Rumor, Repression, and Racial Politics: How the Harassment of Black Elected Officials Shaped Post-Civil Rights America.
In Rumor, Repression, and Racial Politics: How the Harassment of Black Elected Officials Shaped Post-Civil Rights America, George Derek Musgrove provides a compelling narrative history of black elected officials (BEOs) and the resistance they faced from white voters and the state in the aftermath of the 1965 Voting Rights Act. The explosion of BEOs in local, state, and federal governments in the late 1960s and 1970s represented what Musgrove calls a "critical new layer of the black revolt" as African Americans sought to exercise Black Power in electoral politics. While conventional narratives point to failure on the part of BEOs to change the material conditions of African American citizens, the crises they faced in declining cities, and their struggles to appease competing agendas between black and white communities, Musgrove turns our attention to a significant, yet neglected dimension of BEO history-state repression.

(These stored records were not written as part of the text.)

/-- A sector of coherent memory, its tracked copies among it, or of scratch takes a mark or a good code. -/
def State.setBad (s : State) (l : Nat) (b : Bool) : State :=
  if isScratchLoc l then s.modCore (locCore l) fun k => { k with scratchBad := NSet.setTo k.scratchBad (locOff l / 32) b }
  else s.modMem fun m =>
    { m with bad := NSet.setTo m.bad (l / 32) b,
             cache := m.cache.map fun e => if e.line = l / 128 && !e.untracked then e.setBad l b else e }

/-- First sector that a range of n bytes touches and that is bad. -/
def firstBadOf (bad : Nat → Bool) (l n : Nat) : Option Nat :=
  (List.range ((l + n - 1) / 32 + 1 - l / 32)).findSome? fun i =>
    let a := (l / 32 + i) * 32
    if n ≠ 0 && bad a then some a else none

def State.firstBad (s : State) (l n : Nat) : Option Nat := firstBadOf s.isBad l n

/-- The poison marks of the sectors that n bytes lie in (R186). -/
def State.sectorMarks (s : State) (l n : Nat) : List Bool :=
  (List.range ((l + n - 1) / 32 + 1 - l / 32)).map fun i => s.isBad ((l / 32 + i) * 32)

/-- The lines (128-byte units) that n bytes touch. -/
def linesOf (l n : Nat) : List Nat := (List.range ((l + n - 1) / 128 + 1 - l / 128)).map (l / 128 + ·)

/-- Sectors wholly written get a new, good code; sectors partly written keep their mark (R185). -/
def State.recode (s : State) (l n : Nat) : State :=
  (List.range ((l + n - 1) / 32 + 1 - l / 32)).foldl (fun t i =>
    let a := (l / 32 + i) * 32
    if l ≤ a && a + 32 ≤ l + n then t.setBad a false else t) s

/-- A write by a core or engine: bytes and codes; full/empty bits stay (R185, R188). -/
def State.write (s : State) (l : Nat) (bs : List Byte) : State := (s.setBytes l bs).recode l bs.length

/-! ## Device registers (R161, R180, R398, R410, R414, R420, R424, R425) -/

def frBase : Nat := 0x3000000100000
def trootBase : Nat := 0x3000008000000
def hcBase : Nat := 0x3000009000000
def colBase : Nat := 0x300000A000000
def tringBase : Nat := 0x300000B000000
def madBase : Nat := 0x300000C000000
def timestat : Nat := 0x300000D000000
def dbgBase : Nat := 0x3000200000000

/-- The writable bits of a device register that is kept as a word, or none where the address names no such register. -/
def devMask (a : Nat) : Option Word :=
  if a % 8 ≠ 0 then none
  else if frBase ≤ a && a < frBase + 0x4000 then
    match (a - frBase) % 0x20 with
    | 0x00 => some 0x80FFFFFFFFFFF000 | 0x08 => some 0x000FFFFFFFFFF000 | 0x10 => some 0x000FFFFFFFFFFFFF | _ => none
  else if trootBase ≤ a && a < trootBase + 0x80000 then some 0x000FFFFFFFFFF000
  else if a = hcBase then some 0x000FFFFFFFFFFFFF
  else if a = hcBase + 0x08 then some 0x800FFFFFFFFFF000
  else if a = hcBase + 0x10 then some 0xFFFFFFFF
  else if a = hcBase + 0x18 then some 0xFFFFFFFF
  else if a = hcBase + 0x20 then some 0x1F0FFFFFFFFFFFFF
  else if a = hcBase + 0x28 then some 0xFFFFFFFF
  else if colBase ≤ a && a < colBase + 0x800 then
    match (a - colBase) % 0x100 with
    | 0x00 => some 0x1F0FFFFFFFFFFFFF | 0x08 => some 0xFFFFFFFF | 0x10 => some 0 | _ => none
  else if tringBase ≤ a && a < tringBase + 0x80000 then some 0x1F0FFFFFFFFFFFFF
  else if madBase ≤ a && a < madBase + 0x800000 then
    match (a - madBase) % 0x100000 with
    | 0x00 => some 0xBFFFFFFFFFFFFFFF | 0x08 => some 0x01FFFFFFFFFFFFFF | _ => none
  else none

/-- Reset value of a device register: HCTHR 256, MADCFG.SPER 1, the rest 0 (R410, R425). -/
def devReset (a : Nat) : Word :=
  if a = hcBase + 0x18 then 256
  else if madBase ≤ a && a < madBase + 0x800000 && (a - madBase) % 0x100000 = 0 then 0x100000000
  else 0

def MemSys.devReg (m : MemSys) (a : Nat) : Word := Tab.get (devReset a) m.dev a
/-- Sets a register outright. -/
def MemSys.setDev (m : MemSys) (a : Nat) (x : Word) : MemSys := { m with dev := Tab.put m.dev a x }
/-- A write through the register's mask (R9). An address that names no register ignores writes (R161). -/
def MemSys.writeDev (m : MemSys) (a : Nat) (x : Word) : MemSys :=
  match devMask a with
  | some k => m.setDev a ((m.devReg a &&& ~~~k) ||| (x &&& k))
  | none => m

/-! ## Scale sidecars (R180 to R182) -/

/-- The .q4 range entry of a line: the lowest-numbered covering entry of its controller, if its format is .q4 (R181). -/
def MemSys.q4Range (m : MemSys) (pa : Nat) : Option (Nat × Nat) :=
  if !isHbm pa then none
  else
    let c := controllerOf pa
    (List.range 16).findSome? (fun n =>
      let a := frBase + c * 0x200 + n * 0x20
      let b := m.devReg a
      let l := m.devReg (a + 8)
      let first := bitsOf b 51 12
      let last := bitsOf l 51 12
      if bitOf b 63 && bitsOf b 55 52 ≠ 15 && first ≤ last && first ≤ pa / 4096 && pa / 4096 ≤ last then
        some (bitsOf b 55 52, first * 4096, bitsOf (m.devReg (a + 16)) 51 0)
      else none) |>.bind fun (f, base, scale) => if f = 14 then some (base, scale) else none

/-- The sidecar of a line as its controller attaches it at a fill: eight scale words (R182). -/
def State.lineSidecar (s : State) (line : Nat) : Option (List (BitVec 24)) :=
  (s.mem.q4Range (line * 128)).map fun (base, scale) =>
    (List.range 8).map fun i =>
      let a := scale + 3 * ((line * 128 - base) / 16 + i)
      if isHbm a && isHbm (a + 2) then BitVec.ofNat 24 (s.natAt a 3) else Config.nanBlock

/-! ## Movement of copies (R165 to R171, R175, R182) -/

def MemSys.uncache (m : MemSys) (f : CacheLine → Bool) : MemSys := { m with cache := m.cache.filter fun e => !f e }

/-- A copy is changed in its place. -/
def MemSys.modCopy (m : MemSys) (p : Place) (line : Nat) (f : CacheLine → CacheLine) : MemSys :=
  { m with cache := m.cache.map fun e => if e.is p line then f e else e }

/-- A copy that is later than the level beneath is written back there, a whole line with its sectors' marks (R165, R168, R185). It
stays, clean. -/
def MemSys.writeDown (m : MemSys) (e : CacheLine) : MemSys :=
  if !e.owned then m
  else
    let m := m.modCopy e.place e.line fun f => { f with owned := false }
    match m.holder (beneath e.place e.pa) e.line with
    | some d => m.modCopy d.place d.line fun f => { f with bad := e.bad, owned := true }
    | none => { m with bad := e.bad.foldl (fun t b => NSet.put t b.1) (m.bad.filter fun b => b.1 / 4 ≠ e.line) }

/-- The tracked copies of a line at some places are written back, an upper level first. -/
def MemSys.flushLine (m : MemSys) (line : Nat) (f : Place → Bool) : MemSys :=
  [0, 1, 2, 3].foldl (fun m r =>
    (m.cache.filter fun e => e.line = line && !e.untracked && placeLevel e.place = r && f e.place).foldl MemSys.writeDown m) m

/-- The tracked copies of a line at some places are recalled, dirty data written back (R168). -/
def MemSys.recallLine (m : MemSys) (line : Nat) (f : Place → Bool) : MemSys :=
  (m.flushLine line f).uncache fun e => e.line = line && !e.untracked && f e.place

/-- The tracked copies above the home are recalled (R168, R216, R407). -/
def State.recall (s : State) (line : Nat) : State := s.modMem fun m => m.recallLine line fun p => placeLevel p < 2

/-- A write is performed at a line's home: the copies above are recalled, and the home's own copy, where it has one, is later than
what lies beneath it (R168). -/
def State.homeWrite (s : State) (line : Nat) : State :=
  (s.recall line).modMem fun m => match m.holder (homePath (128 * line)) line with
    | some e => m.modCopy e.place line fun f => { f with owned := true }
    | none => m

/-- Bytes that a unit of the device writes at their home (R168). -/
def State.homeBytes (s : State) (l : Nat) (bs : List Byte) : State := ((linesOf l bs.length).foldl State.homeWrite s).write l bs

/-- A number that a unit of the device writes at its home (R168). -/
def State.homeSet (s : State) (l n v : Nat) : State := ((linesOf l n).foldl State.homeWrite s).setNat l n v

/-- Stores that regions of a cluster's strands hold back to some bytes take no effect any more. -/
def State.dropHeld (s : State) (cluster : Nat) (f : Nat → Bool) : State :=
  s.allStrands.foldl (fun t y =>
    if clusterOf y.core = cluster && (t.strand y).region.held.any (f ·.loc) then
      t.modStrand y fun st => { st with region := { st.region with held := st.region.held.filter fun h => !f h.loc } }
    else t) s

/-- The copies that go with one that is evicted: those that its directory entry, or a gateway's record, holds (R168). -/
def covers (p q : Place) : Bool :=
  match p, q with
  | .l2 _, q => placeLevel q < 3
  | .gateway d _, .l1 k => clusterDie k = d
  | p, q => p = q

/-- An untracked copy's dirty bytes are written back; it stays, clean (R171, R200), and no store that came before them in its L1 takes
effect after them. A sector of it that is bad leaves the home's bad,
and one that is written whole takes a new code (R185). Only the dirty bytes go home, not the line: the home may hold later
stores to the others (notes/assumptions/56.md). The line has then been written back, and its shadow writer goes (R172). -/
def State.writeBack (s : State) (e : CacheLine) : State :=
  if e.dirty = [] then s
  else
    let s := s.homeWrite e.line
    let s := match e.place with | .l1 k => s.dropHeld k (NSet.has e.dirty) | _ => s
    let s := e.bytes.foldl (fun t (l, b) => if NSet.has e.dirty l then t.setByte l b else t) s
    let s := [0, 32, 64, 96].foldl (fun t o =>
      let n := (e.dirty.filter fun d => d.1 / 32 = (e.pa + o) / 32).length
      if n = 0 then t
      else if NSet.has e.bad ((e.pa + o) / 32) then t.setBad (e.pa + o) true
      else if n = 32 then t.setBad (e.pa + o) false
      else t) s
    s.modMem fun m =>
      { m.modCopy e.place e.line (fun f => { f with dirty := [] }) with shadow := Tab.drop m.shadow e.line }

/-- The victim of a slice that is full (R175): its oldest stream line, else its least recently used normal line, else its least
recently used retain line. A slice is one set (notes/assumptions/55.md). -/
def MemSys.victim (m : MemSys) (p : Place) (line : Nat) : Option CacheLine :=
  if m.cache.length < sliceLines p then none
  else
    let set := m.cache.filter fun e => e.place = p && sliceAt p e.pa = sliceAt p (128 * line)
    if set.length < sliceLines p then none
    else
      let oldest : Option CacheLine := (set.filter (·.cls = .stream)).foldl (fun (o : Option CacheLine) e =>
        match o with | some f => if e.born ≤ f.born then some e else some f | none => some e) none
      oldest.or ((set.filter (·.cls = .normal)).getLast?.or set.getLast?)

def State.evict (s : State) (e : CacheLine) : State :=
  if e.untracked then (s.writeBack e).modMem fun m => m.uncache (·.is e.place e.line)
  else s.modMem fun m => m.recallLine e.line (covers e.place)

/-- A place takes a line: a hit replaces the class; a fill takes data, marks and sidecar from beneath, where memory attaches
the sidecar (R175, R182, R185). -/
def State.install (s : State) (p : Place) (line : Nat) (c : EvictClass) : State :=
  match s.mem.cached p line with
  | some e => s.modMem fun m => { (m.uncache (·.is p line)) with cache := { e with cls := c } :: (m.uncache (·.is p line)).cache }
  | none =>
    let s := match s.mem.victim p line with | some v => s.evict v | none => s
    let lower := s.mem.holder (beneath p (128 * line)) line
    let e : CacheLine :=
      { place := p, line := line, cls := c, owned := false, born := s.clock.cc, untracked := false, bytes := [], dirty := [],
        bad := match lower with | some d => d.bad | none => s.mem.bad.filter fun b => b.1 / 4 = line
        sidecar := match lower with | some d => d.sidecar | none => s.lineSidecar line }
    s.modMem fun m => { m with cache := e :: m.cache }

/-- A request that goes from place to place as far as one that holds the line, which every place on the way then takes (R166). -/
def State.fillPath (s : State) (line : Nat) (c : EvictClass) : List Place → State
  | [] => s
  | p :: ps => match s.mem.cached p line with
    | some _ => s.install p line c
    | none => (s.fillPath line c ps).install p line c

/-- A request at the home (R168, R169): owners write back; a write first takes every copy above. -/
def State.homeAccess (s : State) (line : Nat) (c : EvictClass) (write : Bool) : State :=
  let up (p : Place) : Bool := placeLevel p < 2
  let s := (s.modMem fun m => if write then m.recallLine line up else m.flushLine line up).fillPath line c (homePath (128 * line))
  if write then s.modMem fun m => m.modCopy (.l2 (homeDie (128 * line))) line fun e => { e with owned := true } else s

/-- A request that a cluster's L1 sends on: its die's gateway serves it as the home would (R166, R169), else the home. -/
def State.nearAccess (s : State) (die line : Nat) (c : EvictClass) : State :=
  let gate := homePlace die (128 * line)
  let local_ : Bool := placeLevel gate = 1 && (s.mem.cached gate line).isSome
  let up (p : Place) : Bool := if local_ then covers gate p && placeLevel p = 0 else placeLevel p < 2
  (s.modMem fun m => m.flushLine line up).fillPath line c (nearPath die (128 * line))

/-- An access of a cluster through the caches: its L1, then beyond (R166). -/
def State.touchPath (s : State) (cluster line : Nat) (c : EvictClass) : State :=
  match s.mem.cached (.l1 cluster) line with
  | some _ => s.install (.l1 cluster) line c
  | none => (s.nearAccess (clusterDie cluster) line c).install (.l1 cluster) line c

/-- A write needs the Owned state, which invalidates every other copy first (R168); its gateway then owns the line too (R169). An
untracked copy is used as it is (R171). -/
def State.own (s : State) (cluster line : Nat) : State :=
  match s.mem.cached (.l1 cluster) line with
  | some e =>
    if e.untracked || e.owned then s
    else
      let gate := homePlace (clusterDie cluster) (128 * line)
      s.modMem fun m =>
        let m := m.recallLine line fun p => placeLevel p < 2 && p ≠ .l1 cluster && p ≠ gate
        let m := m.modCopy (.l1 cluster) line fun e => { e with owned := true }
        if placeLevel gate = 1 then m.modCopy gate line fun e => { e with owned := true } else m
  | none => s

/-- The scale words that a line carries at its home; none where it carries no sidecar (R182, R214). -/
def State.sidecarOf (s : State) (line : Nat) : Option (List (BitVec 24)) :=
  match s.mem.atHome line with
  | some e => e.sidecar
  | none => s.lineSidecar line

/-! ## Trace rings (R420 to R422) -/

/-- Writes one 32-byte record into a job's ring, as one step of the header's arbiter (R422). -/
def State.trace (s : State) (job : Nat) (record : Nat) : State :=
  let r := s.mem.devReg (tringBase + 8 * (job % 65536))
  let lg := bitsOf r 60 56
  let a := bitsOf r 51 0
  if lg = 0 then s
  else
    let wr := s.natAt a 8
    let s := if 2 ^ lg ≤ wr then s.homeSet (a + 8) 8 (s.natAt (a + 8) 8 + 1) else s
    let b := a + 64 + 32 * (wr % 2 ^ lg)
    let s := ((linesOf b 32).foldl State.homeWrite s).write b (leBytes 32 record)
    s.homeSet a 8 (wr + 1)

/-- A trace record's fields (R415). -/
def traceRecord (ns seq job kind status peer die : Nat) : Nat :=
  ns % 2 ^ 64 * 2 ^ 192 + seq % 2 ^ 32 * 2 ^ 160 + job % 2 ^ 32 * 2 ^ 128 + kind * 2 ^ 120 + status * 2 ^ 112 +
    peer % 256 * 2 ^ 104 + die * 2 ^ 96

/-! ## Full/empty operations as one step (R188, R194, R195) -/

/-- The state of the bit that an operation needs: empty for STF, full for LDF and LDFP. -/
def FeOp.fits (op : FeOp) (empty : Bool) : Bool :=
  match op with | .stf => empty | .ldf | .ldfp => !empty | .markE | .markF => true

Musgrove reminds us that a critical component of post-civil rights politics was the white backlash to the incorporation of African Americans into the US political sys tem. Black elected officials were not simply assimilationists who were coopted by the state; they were also targets of surveillance, harassment, and scrutiny by a matrix of adversarial actors including white voters, law enforcement, news media, and federal agencies such as the FBI, the CIA, military intelligence, and the IRS. Musgrove demonstrates how the "disproportionate scrutiny" that BEOs endured from 1966 to 1991 served as a pretext or prologue to the current political climate in which surveillance and scandal journalism are used to discredit and destroy political opponents. Building on the work of Benjamin Ginsberg and Martin Shetter, who argue that political rivals have resorted to a "politics by other means," Musgrove expands this theory by examining the foundational role race has played in shaping this new terrain of political warfare. For Musgrove, BEOs act as a "miner's canary," a term borrowed from Lani Guinier and Gerald Torres to describe the repression of African Americans as a "hypersensitive barometer of the toxicity of modern U.S. politics."
To interpret this period of white backlash, disproportionate scrutiny, and the campaigns black elected officials waged to defend themselves, Musgrove offers "harassment ideology" as an analytical framework that engages both legitimate claims of harassment and manipulations on the part of some black leaders to mask their misdeeds and corruption. Harassment ideology allows Musgrove to take a middle position between those who assert that the state devised a program of targeted racial oppression to "discredit black leaders" and those who claim such allegations are symptoms of racial paranoia. Although Musgrove attempts to avoid evaluating whether black elected officials were guilty of mismanagement or corruption, this study offers critical insights into the circumstances surrounding high-profile charges of harassment and how these clashes influenced black public opinion. Through the use of news media, trial transcripts, audits, and dozens of interviews with former and sitting BEOs and anti-harassment activists, Musgrove crafts a remarkable examination of the critical role BEOs played in shaping post-civil rights politics.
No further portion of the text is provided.